(Dataset entries)
═══
-- ==== Sys2Proof/Machine/CopySteps.lean ====
section
/-! DEFINITION. CopySteps.lean: how a running copy goes on, unit by unit (R230–R238, R246, R247), and how it ends (R234, R237,
R243, R247, R248). -/
namespace Sys2Proof.Machine

/-! Combining (R235, R236). -/

/-- One element: `t` at the destination, `x` from the source. -/
def combineElem (rop rtype t x : Nat) : Nat :=
  match rtype with
  | 2 => match rop with
    | 0 => (fpAdd (BitVec.ofNat 32 t) (BitVec.ofNat 32 x)).toNat
    | 1 => minMaxF fp32 false t x
    | _ => minMaxF fp32 true t x
  | 3 => match rop with
    | 0 => hAdd bf16 t x 0
    | 1 => hMin bf16 t x 0
    | _ => hMax bf16 t x 0
  | 4 => match rop with
    | 0 => hAdd fp16 t x 0
    | 1 => hMin fp16 t x 0
    | _ => hMax fp16 t x 0
  | _ => match rop with
    | 0 => (t + x) % 2 ^ 32
    | 1 => if rtype = 0 then (if sextN 32 x < sextN 32 t then x else t) else min t x
    | 2 => if rtype = 0 then (if sextN 32 t < sextN 32 x then x else t) else max t x
    | 3 => t &&& x
    | 4 => t ||| x
    | _ => t ^^^ x

def elemBytes (rtype : Nat) : Nat := if rtype ≤ 2 then 4 else 2

/-- All elements of a run of bytes, with fuel for their number. -/
def combineGo (rop rtype : Nat) : Nat → List Byte → List Byte → List Byte
  | 0, _, _ => []
  | n + 1, t, x =>
    let k := elemBytes rtype
    bytesOf k (combineElem rop rtype (ofBytes (t.take k)) (ofBytes (x.take k))) ++ combineGo rop rtype n (t.drop k) (x.drop k)

/-- combine of R230 on bytes: the left operand is `t`. -/
def combineBytes (rop rtype : Nat) (t x : List Byte) : List Byte := combineGo rop rtype (x.length / elemBytes rtype) t x

/-! One unit. -/

/-- What an access of an engine comes to: not yet, data, a code of R247, a refusal that the host answers, or a request to
another package. -/
inductive URes where
  | wait
  | data (s : State) (bs : List Byte)
  | fail (s : State) (code : Nat)
  | held
  | away

/-- The code of a refusal by translation (R246, R247); `absent` is the code for NOT_PRESENT. -/
def denyUnit (s : State) (d : Deny) (absent : Nat) : URes :=
  if d.cause = notPresent then (if d.detail = 1 then .held else .fail s absent)
  else if d.cause = protection then .fail s 3
  else .fail s 4

/-- The address space in which an engine's tag 0x0 or 0x4 access is translated here: its own, or that of its pod key; none where
the key is not bound, and nothing where another package is the owner (R161, R394). -/
def engineAsid (s : State) (asid key : Nat) (a : DWord) : Option (Option Nat) :=
  if addrTag a = 0 then some (some asid)
  else if addrPkg a = s.pkgId.toNat then some (keyAsid s key)
  else none

/-- The 16 bytes at a translated place. -/
def readPlace (s : State) (asid : Nat) (a : DWord) (k : Nat) : URes := match pocRead s k 16 with
  | .error s' => .fail s' 4
  | .ok bs => .data (fillMtlb s (addrDie a) asid (addrOff a)) bs

/-- Read 16 bytes for an engine (R230). -/
def readUnit (s : State) (l : Launch) (g : Group) (asid key : Nat) (a : DWord) (absent : Nat) : URes :=
  match addrTag a with
  | 2 =>
    let k := hostKey (bits a 47 0)
    if hostGranted s asid (bits a 47 0) 16 = false then .fail s 3
    else if poisoned s k 16 then .fail s 4
    else .data s (memRead s.mem 16 k)
  | 0 => hbm
  | 4 => hbm
  | tag =>
    match localKey l g a with
    | none => .fail s 6
    | some k =>
      if tag = 5 ∧ tileFresh s l g.core (addrHandle a) = false then .fail s 6
      else if lineState s k = 1 then .wait
      else if lineState s k = 2 then .fail s 5
      else .data s (memRead s.mem 16 k)
where
  hbm : URes :=
    match engineAsid s asid key a with
    | none => .away
    | some none => .fail s 3
    | some (some asid) =>
      match translate s (addrDie a) asid (addrOff a) .read with
      | .error d => denyUnit (countWalk s (addrDie a) asid (addrOff a)) d absent
      | .ok (lvl, e) => readPlace s asid a (hbmKey (addrDie a) (physOf lvl e (addrOff a)))

/-- How a unit is put at its destination: as it is, combined under an operator and type, or in the shadow frame. -/
inductive Put where
  | plain
  | combine (rop rtype : Nat)
  | shadow
deriving DecidableEq, Repr

/-- Put 16 bytes at a key. -/
def putUnit (s : State) (how : Put) (k : Nat) (x : List Byte) : State :=
  match how with
  | .combine rop rtype => pocWrite s none k (combineBytes rop rtype (memRead s.mem x.length k) x)
  | _ => pocWrite s none k x

/-- Write a unit in HBM of this package, in an address space (R230, R236, R238); `absent` is the code for NOT_PRESENT. -/
def writeHbm (s : State) (asid : Nat) (how : Put) (a : DWord) (x : List Byte) (absent : Nat) : URes :=
  match translate s (addrDie a) asid (addrOff a) .write with
  | .error d => denyUnit (countWalk s (addrDie a) asid (addrOff a)) d absent
  | .ok (lvl, e) =>
    if how = .shadow ∧ leafSC e = false then .fail s 7
    else
      let k := hbmKey (addrDie a) (if how = .shadow then shadowOf lvl e (addrOff a) else physOf lvl e (addrOff a))
      let combines := match how with
        | .combine .. => true
        | _ => false
      if combines && poisoned s k 16 then .fail (countErr s k) 4
      else .data (fillMtlb (putUnit s how k x) (addrDie a) asid (addrOff a)) []

/-- Write a unit at a scratch or tile place (R230, R266). -/
def writeLocal (s : State) (l : Launch) (g : Group) (how : Put) (a : DWord) (x : List Byte) : URes :=
  match localKey l g a with
  | none => .fail s 6
  | some k =>
    if addrTag a = 5 ∧ tileFresh s l g.core (addrHandle a) = false then .fail s 6
    else if engineHeld s g.core k none then .wait
    else .data (putUnit s how k x) []

/-- Write 16 bytes for an engine. -/
def writeUnit (s : State) (l : Launch) (g : Group) (asid key : Nat) (how : Put) (a : DWord) (x : List Byte) (absent : Nat) : URes :=
  match addrTag a with
  | 2 => if hostGranted s asid (bits a 47 0) 16 then .data (putUnit s how (hostKey (bits a 47 0)) x) [] else .fail s 3
  | 1 => writeLocal s l g how a x
  | 5 => writeLocal s l g how a x
  | _ =>
    match engineAsid s asid key a with
    | none => .away
    | some none => .fail s 3
    | some (some asid) => writeHbm s asid how a x absent

/-! The commands. -/

def CopyCmd.how (c : CopyCmd) : Put := match c.minor with
  | 1 => .combine c.rop c.rtype
  | 3 => .shadow
  | _ => .plain

/-- The launch and group of a command, as it stood when the command was issued. -/
def copyCtx (s : State) (c : CopyCmd) : Option (Launch × Group) := (s.ofThread c.t).map (fun x => (x.1, { x.2 with core := c.core }))

def State.putCopy (s : State) (c : CopyCmd) : State := { s with copies := s.copies.map (fun x => if x.id = c.id then c else x) }

def CopyCmd.flies (c : CopyCmd) (u : Nat) : Option Flight := c.flight.find? (fun f => f.unit == u)
def CopyCmd.land (c : CopyCmd) (u : Nat) : CopyCmd := { c with flight := c.flight.filter (fun f => f.unit != u) }
def CopyCmd.fly (c : CopyCmd) (f : Flight) : CopyCmd := { c with flight := f :: (c.land f.unit).flight }

/-- The command fails at this unit, if it has not failed before (R247). -/
def CopyCmd.failed (c : CopyCmd) (u code : Nat) : CopyCmd := { c.land u with fail := if c.fail = 0 then code else c.fail }

/-- A unit has been written: the lines all of whose units are written become FULL (R232). -/
def unitDone (s : State) (l : Launch) (g : Group) (c : CopyCmd) (u : Nat) : State :=
  let c1 := { c.land u with done := u :: c.done }
  let all := c1.ownLines s l g
  let full := ((all.filter (fun y => y.2 == u)).map (fun y => y.1)).eraseDups.filter (fun x => all.all (fun y => y.1 != x || c1.done.contains y.2))
  State.putCopy { s with lines := full.foldl (fun ls x => setLine ls x 0) s.lines } c1

/-- Write a CPYM unit on the ranks of the mask (R237). -/
def castUnit (s : State) (l : Launch) (g : Group) (c : CopyCmd) (x : List Byte) : List DWord → URes × CopyCmd
  | [] => (.data s [], c)
  | a :: rest =>
    if rankFreed l g a then
      castUnit s l g { c with drops := addrRank a :: c.drops.erase (addrRank a) } x rest
    else match writeLocal s l g .plain a x with
      | .data s' _ => castUnit s' l g c x rest
      | r => (r, c)

/-- The unit's data goes to its destination. -/
def storeUnit (s : State) (l : Launch) (g : Group) (c : CopyCmd) (u : Nat) (x : List Byte) : Out :=
  let r := if c.minor = 2 then castUnit s l g c x (c.dstsAt u) else (writeUnit s l g c.asid c.key c.how (c.dstAt u) x 2, c)
  match r.1 with
  | .wait => notNow
  | .data s' _ => .next (unitDone s' l g r.2 u)
  | .fail s' code => .next (s'.putCopy (r.2.failed u code))
  | .held =>
    let q := engineRec s (coreDie c.core) (some g) c.asid c.launch.id (c.dstAt u) 4 (.copyUnit c.id u)
    if recFree s (coreDie c.core) = false then notNow else .next (q.2.putCopy (c.fly { unit := u, tag := q.1, sent := false, held := true, data := some x }))
  | .away =>
    if voqRoom s (coreDie c.core) = false then notNow
    else
    let f := s.fresh
    let a := c.dstAt u
    let b := match c.how with
      | .combine rop rtype => (11, rop + 16 * rtype)
      | .shadow => (5, 8)
      | .plain => (5, 0)
    let s1 := enqueueSpread f.2 c.spread f.1 (coreDie c.core) (some c.launch) (addrPkg a) (addrDie a) c.cls b.1
      (.req a c.key 1 b.2 f.1 x)
    .next (s1.putCopy (c.fly { unit := u, tag := f.1, sent := true, held := false, data := some x }))

/-- The source of a unit has been read; the last one consumes (R234). -/
def unitRead1 (s : State) (g : Group) (c : CopyCmd) (u : Nat) : State × CopyCmd :=
  let c1 := { c with srcOk := u :: c.srcOk }
  if c1.consumes ∧ c1.consumed = false ∧ c1.srcOk.length = c1.units then
    let h := addrHandle c.src
    (consumeTile s (hCore g.core h) (hSlot h) 1, { c1 with consumed := true })
  else (s, c1)

/-- A unit's source is read, and, where its data comes at once, it goes to its destination. -/
def fetchUnit (s : State) (l : Launch) (g : Group) (c : CopyCmd) (u : Nat) : Out :=
  match s.thread? c.t with
  | none => notNow
  | some th =>
    if ownWrites s l g th c.id (c.srcAt u) 16 then notNow
    else match readUnit s l g c.asid c.key (c.srcAt u) 1 with
    | .wait => notNow
    | .data s1 x =>
      let r := unitRead1 s1 g c u
      storeUnit r.1 l g r.2 u x
    | .fail s' code => .next (s'.putCopy (c.failed u code))
    | .held =>
      let q := engineRec s (coreDie c.core) (some g) c.asid c.launch.id (c.srcAt u) 4 (.copyUnit c.id u)
      if recFree s (coreDie c.core) = false then notNow else .next (q.2.putCopy (c.fly { unit := u, tag := q.1, sent := false, held := true, data := none }))
    | .away =>
      if voqRoom s (coreDie c.core) = false then notNow
      else
      let f := s.fresh
      let a := c.srcAt u
      let s1 := enqueue f.2 f.1 (coreDie c.core) (some c.launch) (addrPkg a) (addrPkg a) (addrDie a) c.cls 0 false
        (.req a c.key 1 8 f.1 [])
      .next (s1.putCopy (c.fly { unit := u, tag := f.1, sent := true, held := false, data := none }))

/-! The end (R243, R247, R248). -/

/-- The command leaves the engine. A failed one leaves its code with the thread, and ERROR in the lines it has not filled. -/
def leaveCopy (s : State) (l : Launch) (g : Group) (c : CopyCmd) : State :=
  let s1 := { s with copies := s.copies.filter (fun x => x.id != c.id), trigs := s.trigs.filter (fun r => r.id != c.id) }
  let note := fun (th : Thread) =>
    let th1 := { th with cpyDrops := min 255 (th.cpyDrops + c.drops.length) }
    if c.fail ≠ 0 ∧ (th.cpyFail = 0 ∨ c.id < th.cpyFailId) then { th1 with cpyFail := c.fail, cpyFailId := c.id } else th1
  let bad := if c.fail = 0 then [] else
    (((c.ownLines s l g).filter (fun y => !c.done.contains y.2)).map (fun y => y.1)).eraseDups
  State.modThread (changeLines s1 bad 2) c.t note

/-- Add to a counter in HBM of this package for an engine (R243); `absent` is not used for a hold. -/
def addCounter (s : State) (asid : Nat) (a : DWord) (v : Word) : URes :=
  match translate s (addrDie a) asid (addrOff a) .write with
  | .error d => denyUnit (countWalk s (addrDie a) asid (addrOff a)) d 0x0A
  | .ok (lvl, e) =>
    let k := hbmKey (addrDie a) (physOf lvl e (addrOff a))
    if poisoned s k 4 then .fail (countErr s k) 0x0A else .data (atomicAt s none 0 k 4 [v]).1 []

/-- The add at G (R243). -/
def signalCopy (s : State) (l : Launch) (g : Group) (c : CopyCmd) : Out :=
  match engineAsid s c.asid c.key c.g with
  | none =>
    if voqRoom s (coreDie c.core) = false then notNow
    else
    let f := s.fresh
    let s1 := enqueue f.2 f.1 (coreDie c.core) (some c.launch) (addrPkg c.g) (addrPkg c.g) (addrDie c.g) 1 3 false
      (.req c.g c.key 0 2 f.1 (bytesOf 4 c.aux.toNat))
    .next (s1.putCopy ({ c with st := .signal }.fly { unit := c.units, tag := f.1, sent := true, held := false, data := none }))
  | some none => .next (leaveCopy s l g { c with fail := 0x0A })
  | some (some asid) =>
    match addCounter s asid c.g c.aux with
    | .data s' _ => .next (leaveCopy s' l g c)
    | .fail s' _ => .next (leaveCopy s' l g { c with fail := 0x0A })
    | .held =>
      let q := engineRec s (coreDie c.core) (some g) c.asid c.launch.id c.g 4 (.copyReg c.id)
      if recFree s (coreDie c.core) = false then notNow else .next (q.2.putCopy { c with st := .held q.1 })
    | _ => notNow

/-- The end of a command, once no unit is on its way: with its failure, or with its signal. -/
def finishCopy (s : State) (l : Launch) (g : Group) (c : CopyCmd) : Out :=
  if c.flight ≠ [] then notNow
  else if c.fail ≠ 0 then .next (leaveCopy s l g c)
  else if c.done.length < c.units then notNow
  else if c.sigs then signalCopy s l g c
  else .next (leaveCopy s l g c)

/-- A data command goes on: a unit, or, at the number after the last unit, its end. One that has failed issues no further unit, but a unit
in flight goes on (R247). -/
def copyStep (s : State) (c : CopyCmd) (u : Nat) : Out :=
  match copyCtx s c with
  | none => notNow
  | some (l, g) =>
    let goes := match c.st with
      | .running => true
      | .signal => true
      | .unregistered => c.fail != 0
      | _ => false
    if goes = false then notNow
    else if u = c.units then finishCopy s l g c
    else if c.units < u ∨ c.done.contains u then notNow
    else match c.flies u with
    | none => if c.fail ≠ 0 then notNow else fetchUnit s l g c u
    | some f =>
      match f.sent || f.held, f.data with
      | false, some x => storeUnit s l g c u x
      | false, none => fetchUnit s l g c u
      | true, _ => notNow

/-- COPY_UNIT (R230, R432): a unit of a data command or of a COPY of the host; `u` one past the last unit ends the command. -/
def execCopyUnit (id u : Nat) (s : State) : Out :=
  match s.copies.find? (fun c => c.id == id), s.cmds.find? (fun c => c.id == id) with
  | some c, _ => copyStep s c u
  | none, some c =>
    match c.wait with
    | .copy done => hostCopyUnit s c done u
    | _ => notNow
  | none, none => notNow

end Sys2Proof.Machine
end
═══
Take every line above that includes "pocWrite" and list it.

  | .combine rop rtype => pocWrite s none k (combineBytes rop rtype (memRead s.mem x.length k) x)
  | _ => pocWrite s none k x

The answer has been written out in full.